We have only two risky assets in the market with the following risk and return:

	Expected Return	Standard Deviation
Stocks	20%	25%
Bonds	15%	15%

The correlation between the two risky assets is: 0.5 and the risk free in the market is 8%.

1. Find the weight of Stocks and Bonds in the optimal portfolio.

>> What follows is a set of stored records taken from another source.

/-- `movi v3, -2` (R185): sign-extended, and the next group follows (R39). -/
theorem test_step_movi : (stepped 0x0410FFFE).map (fun t => (t.win.readNat 24 8, t.ctx.pkt, t.ctx.word)) = some (2 ^ 64 - 2, 0x1000, 1) := by decide +kernel

/-- `add.imm v1, v0, 5` writes eight bytes and no other (R193). -/
theorem test_step_addi : (stepped 0x07004005).map (fun t => (t.win.readNat 8 8, t.win.length)) = some (5, 1) := by decide +kernel

/-- `br -1` (R42, R124). -/
theorem test_step_br : (stepped 0x0010FFFF).map (fun t => (t.ctx.pkt, t.ctx.word)) = some (0xFFF, 0) := by decide +kernel

/-- `call +16` leaves P + 1 in LINK (R124). -/
theorem test_step_call : (stepped 0x00400010).map (fun t => (t.ctx.pkt, t.ctx.link)) = some (0x1010, 0x1001) := by decide +kernel

/-- `bp p0` with p0 = 0 is not taken, with its sense inverted it is (R125). -/
theorem test_step_bp : (stepped 0x00200004).map (fun t => (t.ctx.pkt, t.ctx.word)) = some (0x1000, 1)
    ∧ (stepped 0x00210004).map (fun t => (t.ctx.pkt, t.ctx.word)) = some (0x1004, 0) := by decide +kernel

/-- `exit` (R130) and, with LINK = END, `ret` (R128): nothing is outstanding, so the thread retires. -/
theorem test_step_exit : (steppedState 0x00700000).crews = [] ∧ (steppedState 0x00500000).crews = [] := by decide +kernel

/-- `csr.w` of 9 to `cr.srseed` is read from v0, which is 0 (R306). -/
theorem test_step_csrw : (stepped 0x06B00011).map (·.ctx.srseed) = some 0 := by decide +kernel

/-- An unassigned OP is a team fault without a handler: one fault record, the team's thread halted (R44, R302, R311). -/
theorem test_step_illegal : (steppedState 0x00C00000).records.length = 1 ∧ (stepped 0x00C00000).map (·.status) = some .halted := by decide +kernel

/-- `ld v1, v0, sb0` enters flight and raises its slot (R54, R268). -/
theorem test_step_ld : (steppedState 0x15804000).flights.length = 1 ∧ (stepped 0x15804000).map (·.ctx.slots) = some [1, 0, 0, 0, 0, 0, 0, 0] := by decide +kernel
/-! ### The hypotheses of the statements, met by small states -/

/-- A window with values in its VV registers. -/
def win (l : List (Nat × Nat)) : Mem := l.foldl (fun m x => m.writeN (8 * x.1) (natToBytes 8 x.2)) []

/-- A thread in trap context or out of it, alone in its crew, with values in its VV registers. -/
def th (l : List (Nat × Nat)) (trap : Option TrapCtx := none) : Thread :=
  { id := 4, team := 3, index := 0, spawned := false, slice := 0, status := .crewed, ctx := { pkt := 0x1000, word := 0, srseed := 1 }, trap
    win := win l, winSize := 2048, views := List.replicate 4 ⟨0, 2048⟩ }

/-- The group at issue in that thread. -/
def ic (t : Thread) (pfx : Pfx := {}) : IssueCtx :=
  { crew := 5, pkt := 0x1000, entry := 0, last := 0, word := 0, bits := 0, words := [0], active := [4], pfx, before := [t], beforeQ := {} }

/-- The state in which it stands: reset, brought up, with one grid of one team of that thread. -/
def at_ (t : Thread) (i : IssueCtx) : State :=
  { State.reset.place 0 with threads := [t], ctl := { agenda := [], focus := some 5, issue := some i, nextId := 6 } }

/-- The same with modifiers. -/
def st (l : List (Nat × Nat)) (x : Pfx := {}) : State := at_ (th l) (ic (th l) x)

theorem slotFree_of {s : State} {tid sb n : Nat} (h : (s.thread? tid).all (fun t => decide (t.ctx.slots.getD sb 0 + n ≤ 63)) = true) :
    SlotFree s tid sb n := by
  intro t ht; rw [ht] at h; simpa using h

theorem none_of {s : State} {tid : Nat} {p : Flight → Bool}
    (h : (s.thread? tid).all (fun t => t.faulted.all (fun f => !p f) && t.faults.isEmpty) = true) (f : s.flights.isEmpty = true) :
    NoneOutstanding s tid p := by
  intro t ht
  rw [ht] at h
  simp only [Option.all_some, Bool.and_eq_true, List.all_eq_true, Bool.not_eq_true', List.isEmpty_iff] at h f
  exact ⟨h.1, by simp [h.2], by simp [f]⟩

theorem laneFree_of {i : IssueCtx} {w : LaneWord} (h : (i.parts ++ (i.active.filterMap i.src)).all (fun t =>
    (namedRanges t w.operands (blockSteps i.pfx)).all (fun r => decide (r.1 + r.2 ≤ t.winSize)) && t.pending.isEmpty
      && ((w.go i.pfx t i.beforeQ).bad.isEmpty && (w.go i.pfx t i.beforeQ).badQ.isEmpty)) = true) : LaneFree i w := by
  have key : ∀ t, t ∈ i.parts ++ i.active.filterMap i.src → w.FreeIn i.pfx t i.beforeQ := by
    intro t ht
    have k := List.all_eq_true.1 h t ht
    simp only [Bool.and_eq_true, List.all_eq_true, decide_eq_true_eq, List.isEmpty_iff] at k
    exact ⟨fun r hr => ⟨k.1.1 r hr, by simp [Untouched, k.1.2]⟩, k.2.1, k.2.2⟩
  exact ⟨fun t ht => key t (by simp [ht]), fun t ht => key t (List.mem_append_right _ (List.mem_of_head? ht))⟩

theorem operandsFree_of {t : Thread} {q : QCopy} {reads writes : List Operand} {steps : List (Nat × Nat)}
    (h : (namedRanges t (reads ++ writes) steps).all (fun r => decide (r.1 + r.2 ≤ t.winSize)) = true)
    (k : (t.pending.isEmpty && t.winPoison.isEmpty && q.poison.isEmpty) = true) : OperandsFree t q reads writes steps := by
  simp only [Bool.and_eq_true, List.isEmpty_iff] at k
  simp only [List.all_eq_true, decide_eq_true_eq] at h
  exact ⟨fun r hr => ⟨h r hr, by simp [Untouched, k.1.1]⟩, by simp [Untouched, k.1.2], by simp [Untouched, k.2]⟩

theorem fieldsFree_of {t : Thread} {q : QCopy} {named : List Operand} {reads : List (Operand × Nat × Nat)}
    (h : (namedRanges t named [(0, 0)]).all (fun r => decide (r.1 + r.2 ≤ t.winSize)) = true)
    (k : (t.pending.isEmpty && t.winPoison.isEmpty && q.poison.isEmpty) = true) : FieldsFree t q named reads := by
  simp only [Bool.and_eq_true, List.isEmpty_iff] at k
  simp only [List.all_eq_true, decide_eq_true_eq] at h
  exact ⟨fun r hr => ⟨h r hr, by simp [Untouched, k.1.1]⟩, by simp [Untouched, k.1.2], by simp [Untouched, k.2]⟩

/-- The one participant of the group at issue. -/
theorem each_of {t : Thread} {x : Pfx} {p : Thread → Prop} (h : (ic t x).parts = [t]) (k : p t) : Each (ic t x) p := by
  intro u hu; rw [h] at hu; simp at hu; exact hu ▸ k

/-- The group stands at issue and has the thread as its one participant. -/
theorem stands (l : List (Nat × Nat)) : (st l).ctl.issue = some (ic (th l)) ∧ (ic (th l)).parts = [th l] := ⟨rfl, by simp [ic, IssueCtx.parts, IssueCtx.src, th, guardHolds]⟩

/-! #### Encoding -/

theorem test_meets_DecodeEncode : (Instr.fmt 0xBFF0).wf = true ∧ ((Instr.fmt 0xBFF0).modifier?.isSome = true → (0 : BitVec 2) = 0)
    ∧ (Instr.cmpSigned 7 5 63 63 3).wf = true ∧ (Instr.cmpSigned 7 5 63 63 3).modifier?.isSome = false := by decide

theorem test_meets_EncodeDecode : decodeWord 0xE44FFFFF = .ok (.add 63 63 63 3) := by decide

theorem test_meets_ReservedWordsRefused : opAssigned 0x00C = false ∧ opAssigned 0x1FF = false ∧ (0x14900001 / 2 ^ 20 % 2 ^ 9 = 0x149 ∧ 0x14900001 % 2 ^ 20 ≠ 0)
    ∧ 0x03000000 / 2 ^ 20 % 2 ^ 9 = 0x30 ∧ 0x03060000 / 2 ^ 16 % 2 ^ 4 = 6 ∧ decodeWord 0x03010080 = .ok (.blk 0x80)
    ∧ decodeWord 0x03051000 = .ok (.fmt 0x1000) := by decide

/-! #### Element-wise words -/

theorem test_meets_IntegerBinary : LaneFree (ic (th [])) (wordOf {} 1 2 63 3 false (fun _ u v _ => u + v)) := laneFree_of (by decide +kernel)
theorem test_meets_IntegerUnary : LaneFree (ic (th [])) (wordOf1 {} 1 63 0 (fun _ u => ~~~u)) := laneFree_of (by decide +kernel)
theorem test_meets_IntegerWithState : LaneFree (ic (th [])) (wordOf {} 1 2 3 0 true (fun _ u v z => u * v + z)) := laneFree_of (by decide +kernel)
theorem test_meets_MovesAndAddresses : LaneFree (ic (th [])) { d := some { view := 1, reg := 63 }, a := some { view := 1, reg := 0 }
                                                               reads := fun _ => (0, 0xFFFFFFFF, 0), run := fun y => { d := some y.a } } :=
  laneFree_of (by decide +kernel)

theorem test_meets_BitFields : LaneFree (ic (th [])) { d := some (.vv 1 false), a := some (.vv 2 false), b := some (.vv 3 false)
                                                       reads := fun y => (0, fieldBytes 64 (fld y.b 0 6) (min (fld y.b 8 7) 64), 3)
                                                       run := fun y => { d := some y.a } } := laneFree_of (by decide +kernel)

/-- Shifts by 63, the largest; the uniform form with a `q` destination. -/
theorem test_meets_ImmediateForms : LaneFree (ic (th [])) (wordImm {} 1 2 63 (fun x y => x <<< y.toNat)) ∧ (63 : BitVec 8).toNat < 64
    ∧ LaneFree (ic (th []) { ext := some 0x8000 }) (wordImm { ext := some 0x8000 } 31 2 63 (fun x y => x <<< y.toNat)) :=
  ⟨laneFree_of (by decide +kernel), by decide, laneFree_of (by decide +kernel)⟩

theorem test_meets_PredicateWords : LaneFree (ic (th [])) (wordTest {} 7 2 3 3 (fun _ u v => condition true 5 u v)) ∧ (5 : BitVec 3).toNat ≤ 5
    ∧ LaneFree (ic (th [])) (wordPred 7 1 6 0 5 and) := ⟨laneFree_of (by decide +kernel), by decide, laneFree_of (by decide +kernel)⟩

/-- `vwset vt, v2` with BASE and STRIDE of v2 in range, and with BASE = SIZE. -/
theorem test_meets_ViewSetting :
    (let v := (Operand.vv 2 false).val (th [(2, 2016 + 32 * 2 ^ 16)]) {}
     (v.extractLsb' 0 12).toNat < 2048 ∧ (v.extractLsb' 0 12).toNat % 32 = 0 ∧ (v.extractLsb' 16 12).toNat = 32)
    ∧ (((Operand.vv 2 false).val (th [(2, 2048 + 32 * 2 ^ 16)]) {}).extractLsb' 0 12).toNat = 2048
    ∧ Each (ic (th [(2, 2048 + 32 * 2 ^ 16)])) (fun t => FieldsFree t (ic (th [(2, 2048 + 32 * 2 ^ 16)])).beforeQ [.vv 2 false] [(.vv 2 false, 0, 4)]) :=
  ⟨by decide +kernel, by decide +kernel, each_of (stands _).2 (fieldsFree_of (by decide +kernel) (by decide +kernel))⟩

theorem test_meets_LaneWordWritesOnlyItsDestination :
    let w := wordOf {} 1 2 3 0 false (fun _ u v _ => u + v)
    w.d = some (opD {} 1) ∧ (opD {} 1).isQ = false ∧ (opD {} 1).len = 8 ∧ Mem.wf (th [(1, 7)]).win = true
    ∧ (w.run { d := 0, a := 5, b := 6, preds := 0, icarry := 0, seed := 0 }).dMask = 0xFFFFFFFF
    ∧ (w.run { d := 0, a := 5, b := 6, preds := 0, icarry := 0, seed := 0 }).d = some 11 := by decide +kernel

theorem test_meets_FloatArithmetic :
    LaneFree (ic (th [])) (floatWordOf {} 1 2 (some 3) 64 1 0 (0, 0xFF, 0xFF) (fun _ _ _ => { bits := 0 })) ∧ (1 : BitVec 2) ≠ 0
    ∧ fpDecode 1 0x3FF8000000000000 = .fin false (3 * 2 ^ 51) (-52)
    ∧ (2 : ℚ) ^ (0 : ℤ) ≤ ((3 * 2 ^ 51 : ℕ) : ℚ) * 2 ^ (-52 : ℤ) ∧ ((3 * 2 ^ 51 : ℕ) : ℚ) * 2 ^ (-52 : ℤ) < 2 ^ ((0 : ℤ) + 1) :=
  ⟨laneFree_of (by decide +kernel), by decide, by decide, by norm_num, by norm_num⟩

theorem test_meets_FloatSelection : LaneFree (ic (th [])) (floatWordOf {} 1 2 none 16 4 0 (0, 0xFF, 0) (fun _ _ _ => { bits := 0 })) :=
  laneFree_of (by decide +kernel)

/-- NaNs of both kinds, infinities, zeros of both signs, a subnormal and a normal number of `.h`. -/
theorem test_meets_FloatSelection_elements : fpDecode 3 0x7E00 = .nan false ∧ fpDecode 3 0x7D00 = .nan true ∧ fpDecode 3 0xFC00 = .inf true
    ∧ (∃ e, fpDecode 3 0x8000 = .fin true 0 e) ∧ (∃ e, fpDecode 3 1 = .fin false 1 e) ∧ (∃ m e, m ≠ 0 ∧ fpDecode 3 0x3C00 = .fin false m e)
    ∧ (0x8000).testBit 15 = true ∧ (0).testBit 15 = false := ⟨by decide, by decide, by decide, ⟨_, rfl⟩, ⟨_, rfl⟩, ⟨_, _, by decide, rfl⟩, by decide, by decide⟩
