-- ==== Sys2Proof/Machine/PacketKinds.lean ====
section
/-! DEFINITION. The packet kind families: public reset, regular packet, version negotiation (44_packet_kinds.md). -/

namespace Sys2Proof.Machine

/-- The header setter PR.SETCID and VN.SETCID share: an 8-byte connection id and one flag (44_packet_kinds.md rules
R191, R200). -/
def State.writeKindHeader (s : State) (flag : Byte) (cid : Operand) : Comp State := do
  let p ← s.flagsByte
  s.need 9
  s.writeField (withCidWidth s.cfg.cidMap p 8 ||| flag) 1 8 cid.toNat

/-- The header length of the family's mode, after need(1) (44_packet_kinds.md rule R190). -/
def State.headerLength (s : State) (special : Bool) : Comp Nat := do
  let p ← s.flagsByte
  return hdrLen s.cfg.cidMap p special

/-- PR.SETCID (44_packet_kinds.md rule R191). -/
def execPrSetCid (cid : Operand) (s : State) : Host.Outcome State Fault Refusal :=
  s.finish (s.writeKindHeader publicResetFlag cid)

/-- PR.LEN (44_packet_kinds.md rule R192). -/
def execPrLen (s : State) : Host.Outcome State Fault Refusal :=
  s.answer (.ok (Result.length s.vlen.toNat))

/-- RP.SETDATA (44_packet_kinds.md rule R195). -/
def execRpSetData (n : Operand) (s : State) : Host.Outcome State Fault Refusal :=
  s.finish do
    require (decide (n.toNat < 2 ^ 32)) .operandRange
    require (decide (n.toNat ≤ s.cfg.payCap)) .operandRange
    let h ← s.headerLength false
    s.need (h + n.toNat)
    s.writeBytes h (s.payload n.toNat)

/-- RP.DATA (44_packet_kinds.md rule R196). -/
def execRpData (s : State) : Host.Outcome State Fault Refusal :=
  s.answer do
    let h ← s.headerLength false
    s.need h
    return ⟨s.vlen.toNat - h, 0, true, h, s.vlen.toNat - h⟩

/-- RP.LEN (44_packet_kinds.md rule R197). -/
def execRpLen (s : State) : Host.Outcome State Fault Refusal :=
  s.answer (.ok (Result.length s.vlen.toNat))

/-- VN.SETCID (44_packet_kinds.md rule R200). -/
def execVnSetCid (cid : Operand) (s : State) : Host.Outcome State Fault Refusal :=
  s.finish (s.writeKindHeader versionFlag cid)

/-- VN.SETVER (44_packet_kinds.md rule R201). -/
def execVnSetVer (index ver : Operand) (s : State) : Host.Outcome State Fault Refusal :=
  s.finish do
    require (decide (index.toNat < 2 ^ 32)) .operandRange
    require (decide (ver.toNat < 2 ^ 32)) .operandRange
    let h ← s.headerLength true
    s.need (h + 4 * index.toNat + 4)
    s.memWrite (h + 4 * index.toNat) 4 ver.toNat

/-- VN.VER (44_packet_kinds.md rule R202). -/
def execVnVer (index : Operand) (s : State) : Host.Outcome State Fault Refusal :=
  s.answer do
    require (decide (index.toNat < 2 ^ 32)) .operandRange
    let h ← s.headerLength true
    s.need (h + 4 * index.toNat + 4)
    let v ← s.memRead (h + 4 * index.toNat) 4
    return Result.field v 4 (h + 4 * index.toNat)

/-- VN.COUNT (44_packet_kinds.md rule R204). -/
def execVnCount (s : State) : Host.Outcome State Fault Refusal :=
  s.answer do
    let h ← s.headerLength true
    s.need h
    return ⟨(s.vlen.toNat - h) / 4, 0, true, h, 4 * ((s.vlen.toNat - h) / 4)⟩

/-- VN.LEN (44_packet_kinds.md rule R203). -/
def execVnLen (s : State) : Host.Outcome State Fault Refusal :=
  s.answer (.ok (Result.length s.vlen.toNat))

end Sys2Proof.Machine
end

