-- ==== Sys2Proof/Certificates/Slice0/Obligations.lean ====
section
/-! DEFINITION. The statements for the provers. Each per-command statement gives the command's encoding (Issues) and the whole
outcome of the command, its failures in the order of 60_exceptions.md rule R213 and then its effect; the words it uses (Issues,
failed, answered, Wrote, the width tables) are defined in Sys2Proof/Safety.lean. -/

open Sys2Proof Sys2Proof.Machine

/-! ## Encoding -/

/-- The encoder and the decoder agree on every command, with every W, S and operand the word admits (30_encoding.md rules
R110, R113, R114). -/
def Obligations.DecodeOfEncode : Prop :=
  ∀ i : Instr, i.WellFormed → decode (encode i) = .ok i

/-- A word decodes exactly when no check of 30_encoding.md rule R113 fails; then encoding what it decodes to gives the word
back, so no bit of it is dropped; else the command fails with IllegalCommand and changes nothing but STATUS. -/
def Obligations.IllegalCommandExactly : Prop :=
  ∀ (t : Transaction) (s : State),
    if t.cmd.toNat / 8192 ≠ 0
      ∨ t.cmd.toNat % 256 ∉ [0x01, 0x10, 0x11, 0x12, 0x13, 0x14, 0x20, 0x21, 0x22, 0x23, 0x24, 0x25, 0x26, 0x30, 0x31, 0x32,
          0x33, 0x34, 0x35, 0x36, 0x37, 0x38, 0x40, 0x42, 0x50, 0x51, 0x52, 0x60, 0x62, 0x63, 0x64, 0x65]
      ∨ (t.cmd.toNat / 256 % 16 ≠ 0 ∧ t.cmd.toNat % 256 ∉ [0x20, 0x22, 0x32, 0x36])
      ∨ (t.cmd.toNat / 4096 % 2 ≠ 0 ∧ t.cmd.toNat % 256 ∉ [0x36, 0x37, 0x38])
    then issue t s = .next (s.failed 5)
    else ∃ i, decode t = .ok i ∧ (encode i).cmd = t.cmd ∧ issue t s = exec i s

/-- Words written out from 30_encoding.md table R114 and the rules of their commands decode to those commands. -/
def Obligations.SampleWordsDecode : Prop :=
  decode ⟨0b0000000000000001, 9, 18⟩ = .ok (.view 9 18) ∧
  decode ⟨0b0000000000010000, 0x80, 0⟩ = .ok (.ftSetKind 0x80) ∧
  decode ⟨0b0000010000100000, 1, 0⟩ = .ok (.sfSetSid 4 1) ∧
  decode ⟨0b0000100000100010, 2, 0⟩ = .ok (.sfAddOff 8 2) ∧
  decode ⟨0b0000000000100100, 3, 0⟩ = .ok (.sfSetData 3) ∧
  decode ⟨0b0000100000110010, 1, 0⟩ = .ok (.phSetCid 8 1) ∧
  decode ⟨0b0001001000110110, 7, 0⟩ = .ok (.phSetPn 2 true 7) ∧
  decode ⟨0b0001000000110111, 0, 0⟩ = .ok (.phPn true) ∧
  decode ⟨0b0000000001000000, 1, 0⟩ = .ok (.prSetCid 1) ∧
  decode ⟨0b0000000001010000, 3, 0⟩ = .ok (.rpSetData 3) ∧
  decode ⟨0b0000000001100010, 1, 2⟩ = .ok (.vnSetVer 1 2)

/-- An operand that 30_encoding.md table R114 shows as "-" is ignored (rule R116): a1 by every command but VIEW and
VN.SETVER, a0 by the seventeen commands without operands. -/
def Obligations.UnusedOperandsIgnored : Prop :=
  ∀ (cmd : CmdWord) (a0 a1 b0 b1 : Operand),
    (cmd.toNat % 256 ∉ [0x01, 0x62] → decode ⟨cmd, a0, a1⟩ = decode ⟨cmd, a0, b1⟩) ∧
    (cmd.toNat % 256 ∈ [0x11, 0x13, 0x14, 0x21, 0x23, 0x25, 0x26, 0x31, 0x33, 0x35, 0x37, 0x38, 0x42, 0x51, 0x52, 0x64,
        0x65] → decode ⟨cmd, a0, a1⟩ = decode ⟨cmd, b0, b1⟩)

/-! ## The step, the host, reset -/

/-- A step whose next host action is a command that decodes runs exactly that command; a step whose next action is a word
that does not decode fails with IllegalCommand; each uses up that one action (log entry 3). -/
def Obligations.StepRunsDecodedCommand : Prop :=
  ∀ (s : State) (t : Transaction) (rest : List HostAction), s.host = .command t :: rest →
    (∀ i, decode t = .ok i → step s = exec i { s with host := rest }) ∧
    (∀ r, decode t = .error r → step s = .next (State.failed { s with host := rest } 5))

/-- A host write of BUF or PAY changes the one byte, and nothing else but the list of host actions (10_state.md rules R22,
R23; 20_memory.md rule R61; log entry 3). -/
def Obligations.HostWriteChangesOneByte : Prop :=
  ∀ (s : State) (a : Nat) (b : Byte) (rest : List HostAction),
    (s.host = .writeBuf a b :: rest → a < s.cfg.bufCap →
      ∃ t, step s = .next t ∧ t = { s with host := rest, buf := t.buf } ∧ t.bufByte a = b ∧
        ∀ x, x ≠ a → t.bufByte x = s.bufByte x) ∧
    (s.host = .writePay a b :: rest → a < s.cfg.payCap →
      ∃ t, step s = .next t ∧ t = { s with host := rest, pay := t.pay } ∧ t.payByte a = b ∧
        ∀ x, x ≠ a → t.payByte x = s.payByte x)

/-- A host read of a register, or of a byte of BUF or PAY that exists, changes nothing but the list of host actions
(20_memory.md rule R55; log entry 3), and the read of a byte returns that byte (rule R58). That the host can read PAY is
the model's reading of 00_scope.md rule R10 and rule R58 (log entry 17). -/
def Obligations.HostReadChangesNothing : Prop :=
  ∀ (s : State) (what : HostRead) (rest : List HostAction), s.host = .read what :: rest →
    HostAction.inRange s.cfg (.read what) →
      step s = .next { s with host := rest } ∧
      (∀ a, what = .buf a → s.readByHost what = .ok (s.bufByte a).toNat) ∧
      ∀ a, what = .pay a → s.readByHost what = .ok (s.payByte a).toNat

/-- Right after reset every register is 0 and no byte of BUF or PAY is known; the same after a reset step (10_state.md rule
R30, 70_reset_and_hazards.md rule R240). The rest is the model's choice, not the spec's: that an unknown byte is a free value,
indexed by a count of resets which resetWith puts at 0 (log entry 2), that resetWith has an empty list of host actions (log
entry 3), and that a reset step keeps the parameters and the host's remaining actions (log entry 4). -/
def Obligations.ResetLeavesRegistersZero : Prop :=
  (∀ p : Params, State.resetWith p = ⟨p, [], 0, [], [], 0, 0, 0, 0, 0, false, 0, 0⟩) ∧
  (∀ (s : State) (rest : List HostAction), s.host = .reset :: rest →
    ∃ n, step s = .next ⟨s.cfg, rest, n, [], [], 0, 0, 0, 0, 0, false, 0, 0⟩ ∧ n ≠ s.epoch)

/-- The invariant holds right after reset, for every admissible choice of the parameters. -/
def Obligations.ResetSatisfiesInvariant : Prop :=
  (∀ p : Params, p.Valid → (State.resetWith p).Inv) ∧ State.reset.Inv

/-! ## 40_view_control.md -/

/-- VIEW (rule R130): OperandRange, or VBASE and VLEN take the operands and nothing else but STATUS changes. -/
def Obligations.ViewSelectsWindow : Prop :=
  Issues 0x01 false false (fun _ _ a0 a1 => .view a0 a1) ∧
  ∀ (base len : Operand) (s : State),
    if base.toNat ≥ 2 ^ 32 ∨ len.toNat ≥ 2 ^ 32 ∨ base.toNat + len.toNat > s.cfg.bufCap then
      exec (.view base len) s = .next (s.failed 6)
    else
      ∃ t, exec (.view base len) s = .next t ∧ t.vbase.toNat = base.toNat ∧ t.vlen.toNat = len.toNat ∧
        t = { s with status := s.status &&& 0x80, vbase := t.vbase, vlen := t.vlen }

/-! ## 41_frametype.md -/

/-- FT.SETKIND (rule R140). -/
def Obligations.FtSetKindWritesKindCode : Prop :=
  Issues 0x10 false false (fun _ _ a0 _ => .ftSetKind a0) ∧
  ∀ (kind : Operand) (s : State), s.ViewInBuf →
    if kind.toNat ∉ [0x80, 0x40, 0x00, 0x01, 0x02, 0x03, 0x04, 0x05, 0x06, 0x07] then
      exec (.ftSetKind kind) s = .next (s.failed 6)
    else if s.vlen.toNat < 1 then exec (.ftSetKind kind) s = .next (s.failed 1)
    else ∃ t, exec (.ftSetKind kind) s = .next t ∧ s.WroteByte0 t (BitVec.ofNat 8 kind.toNat)

/-- FT.KIND (rule R141). -/
def Obligations.FtKindReadsKindCode : Prop :=
  Issues 0x11 false false (fun _ _ _ _ => .ftKind) ∧
  ∀ s : State, s.ViewInBuf →
    if s.vlen.toNat < 1 then exec .ftKind s = .next (s.failed 1)
    else if s.Stream then exec .ftKind s = .next (s.answered 0x80 1 true 0 1)
    else if s.Ack then exec .ftKind s = .next (s.answered 0x40 1 true 0 1)
    else exec .ftKind s = .next (s.answered (s.B 0).toNat 1 true 0 1)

Calculate the return and standard deviation of the optimal portfolio.

2. Calculate the standard deviation of portfolio (P) with an expected return of 15% on the CAL.

Find the weight of Stocks, Bonds and risk free on portfolio P.

Answer 1

1. Find the weight of Stocks and Bonds in the optimal portfolio : 39.5% in Stock and 60.5% in Bonds
2. Calculate the return and standard deviation of the optimal portfolio : Return of optimal portfolio = 16.98%; standard deviation of the optimal portfolio = 0.164
3. Calculate the standard deviation of portfolio (P) with an expected return of 15% on the CAL: standard deviation of portfolio (P) = 0.128
4. Find the weight of Stocks, Bonds and risk free on portfolio P : Weight of Stock = 30.81%; Weight of Bond = 47.18%; Weight of Risk Free = 22.01%

Workings:

Note:

Step 1: Risk Premium on both stock and bond fund is computed as : Expected Return - Risk Free Rate

Step 2: Covariance of stock and bond is computed as : Correlation * standard deviation of bond * standard deviation of stock

Step 3: Basis the above 2 steps, investment propotion in stock and bond is computed which represent the optimal portfolio

Step 4: Expected return of optimal portfolio comprising stock and bond is computed as : expected return of stock * weight of stock (as per step 3) + expected return of bond * weight of bond (as per step 3)

Step 5: Standard deviation of optimal portfolio is computed basis the weights (as per step 3), covariance and individual standard deviation of bond and stock

Step 6: Sharpe Ratio (reward to variability ratio) of the best feasible CAL is computed as : (Expected return of portfolio (as per Step 4) - risk free rate ) / portfolio standard deviation (as per step 5)

Step 7: The expected return on portfolio is 15% on the CAL. The standard deviation of the portfolio is computed as : (15%-Risk Free Rate)/Sharpe Ratio (as per step 6)

Step 8: With the expected return of 15%, the propotion of investments in stock and bond (excluding risk free) is calculated as: (15%-Risk Free Rate)/(Expected Return on optimum portfolio (as per step 4)- Risk Free Rate).

The resultant number is then multipled with the weights derived in step 3 to calculate the investment propotion in stock and bond.

Since the return of the portfolio (15%) is the average of risk free and the optimal propotion of stock and bond, the balance investment will be in the risk free.